─── ENTRIES SUPPLIED ───

/-! ### recvFrame -/

@[simp] theorem recvFrame_cfg (f : Frame) (fs : List Frame) : (recvFrame f fs s).cfg = s.cfg := rfl
@[simp] theorem recvFrame_desc (f : Frame) (fs : List Frame) : (recvFrame f fs s).desc = s.desc := rfl
@[simp] theorem recvFrame_pc (f : Frame) (fs : List Frame) : (recvFrame f fs s).pc = s.pc := rfl
@[simp] theorem recvFrame_res (f : Frame) (fs : List Frame) : (recvFrame f fs s).res = Status.ok.code := rfl
@[simp] theorem recvFrame_rval (f : Frame) (fs : List Frame) : (recvFrame f fs s).rval = s.rval := rfl
@[simp] theorem recvFrame_rframe (f : Frame) (fs : List Frame) : (recvFrame f fs s).rframe = some f := rfl
@[simp] theorem recvFrame_fault (f : Frame) (fs : List Frame) : (recvFrame f fs s).fault = s.fault := rfl
@[simp] theorem recvFrame_qmark (f : Frame) (fs : List Frame) : (recvFrame f fs s).qmark = s.qmark := rfl
@[simp] theorem recvFrame_now (f : Frame) (fs : List Frame) : (recvFrame f fs s).now = s.now := rfl
@[simp] theorem recvFrame_seq (f : Frame) (fs : List Frame) : (recvFrame f fs s).seq = s.seq := rfl
@[simp] theorem recvFrame_can (f : Frame) (fs : List Frame) : (recvFrame f fs s).can = { s.can with rxq := fs } := rfl
@[simp] theorem recvFrame_rgb (f : Frame) (fs : List Frame) : (recvFrame f fs s).rgb = s.rgb := rfl
@[simp] theorem recvFrame_blit (f : Frame) (fs : List Frame) : (recvFrame f fs s).blit = s.blit := rfl
@[simp] theorem recvFrame_mem (f : Frame) (fs : List Frame) : (recvFrame f fs s).mem = s.mem := rfl
@[simp] theorem recvFrame_diag (f : Frame) (fs : List Frame) : (recvFrame f fs s).diag = s.diag := rfl
@[simp] theorem recvFrame_draws (f : Frame) (fs : List Frame) : (recvFrame f fs s).draws = s.draws := rfl
@[simp] theorem recvFrame_script (f : Frame) (fs : List Frame) : (recvFrame f fs s).script = s.script := rfl

/-! ### takeAlerts -/

@[simp] theorem takeAlerts_cfg : (takeAlerts s).cfg = s.cfg := rfl
@[simp] theorem takeAlerts_desc : (takeAlerts s).desc = s.desc := rfl
@[simp] theorem takeAlerts_pc : (takeAlerts s).pc = s.pc := rfl
@[simp] theorem takeAlerts_res : (takeAlerts s).res = Status.ok.code := rfl
@[simp] theorem takeAlerts_rval : (takeAlerts s).rval = s.can.alertStatus.setWidth 32 := rfl
@[simp] theorem takeAlerts_rframe : (takeAlerts s).rframe = s.rframe := rfl
@[simp] theorem takeAlerts_fault : (takeAlerts s).fault = s.fault := rfl
@[simp] theorem takeAlerts_qmark : (takeAlerts s).qmark = s.qmark := rfl
@[simp] theorem takeAlerts_now : (takeAlerts s).now = s.now := rfl
@[simp] theorem takeAlerts_seq : (takeAlerts s).seq = s.seq := rfl
@[simp] theorem takeAlerts_can : (takeAlerts s).can = { s.can with alertStatus := 0#3 } := rfl
@[simp] theorem takeAlerts_rgb : (takeAlerts s).rgb = s.rgb := rfl
@[simp] theorem takeAlerts_blit : (takeAlerts s).blit = s.blit := rfl
@[simp] theorem takeAlerts_mem : (takeAlerts s).mem = s.mem := rfl
@[simp] theorem takeAlerts_diag : (takeAlerts s).diag = s.diag := rfl
@[simp] theorem takeAlerts_draws : (takeAlerts s).draws = s.draws := rfl
@[simp] theorem takeAlerts_script : (takeAlerts s).script = s.script := rfl

/-! ### startPlane -/

@[simp] theorem startPlane_cfg (c : PlaneConfig) : (startPlane c s).cfg = s.cfg := rfl
@[simp] theorem startPlane_desc (c : PlaneConfig) : (startPlane c s).desc = s.desc := rfl
@[simp] theorem startPlane_pc (c : PlaneConfig) : (startPlane c s).pc = s.pc := rfl
@[simp] theorem startPlane_res (c : PlaneConfig) : (startPlane c s).res = s.res := rfl
@[simp] theorem startPlane_rval (c : PlaneConfig) : (startPlane c s).rval = s.rval := rfl
@[simp] theorem startPlane_rframe (c : PlaneConfig) : (startPlane c s).rframe = s.rframe := rfl
@[simp] theorem startPlane_fault (c : PlaneConfig) : (startPlane c s).fault = s.fault := rfl
@[simp] theorem startPlane_qmark (c : PlaneConfig) : (startPlane c s).qmark = s.qmark := rfl
@[simp] theorem startPlane_now (c : PlaneConfig) : (startPlane c s).now = s.now := rfl
@[simp] theorem startPlane_seq (c : PlaneConfig) : (startPlane c s).seq = s.seq := rfl
@[simp] theorem startPlane_can (c : PlaneConfig) : (startPlane c s).can = s.can := rfl
@[simp] theorem startPlane_blit (c : PlaneConfig) : (startPlane c s).blit = s.blit := rfl
@[simp] theorem startPlane_mem (c : PlaneConfig) : (startPlane c s).mem = s.mem := rfl
@[simp] theorem startPlane_diag (c : PlaneConfig) : (startPlane c s).diag = s.diag := rfl
@[simp] theorem startPlane_draws (c : PlaneConfig) : (startPlane c s).draws = s.draws := rfl
@[simp] theorem startPlane_script (c : PlaneConfig) : (startPlane c s).script = s.script := rfl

───

WHAT YOU ARE ASKED TO DO: Retype only the stretch of lines above starting at the one with "(takeAlerts s).script = s.script := rfl" and stopping at the one with "c s).rframe = s.rframe := rfl", exactly as written, with both kept.

EXERCISE SOLUTION:
@[simp] theorem takeAlerts_script : (takeAlerts s).script = s.script := rfl

/-! ### startPlane -/

@[simp] theorem startPlane_cfg (c : PlaneConfig) : (startPlane c s).cfg = s.cfg := rfl
@[simp] theorem startPlane_desc (c : PlaneConfig) : (startPlane c s).desc = s.desc := rfl
@[simp] theorem startPlane_pc (c : PlaneConfig) : (startPlane c s).pc = s.pc := rfl
@[simp] theorem startPlane_res (c : PlaneConfig) : (startPlane c s).res = s.res := rfl
@[simp] theorem startPlane_rval (c : PlaneConfig) : (startPlane c s).rval = s.rval := rfl
@[simp] theorem startPlane_rframe (c : PlaneConfig) : (startPlane c s).rframe = s.rframe := rfl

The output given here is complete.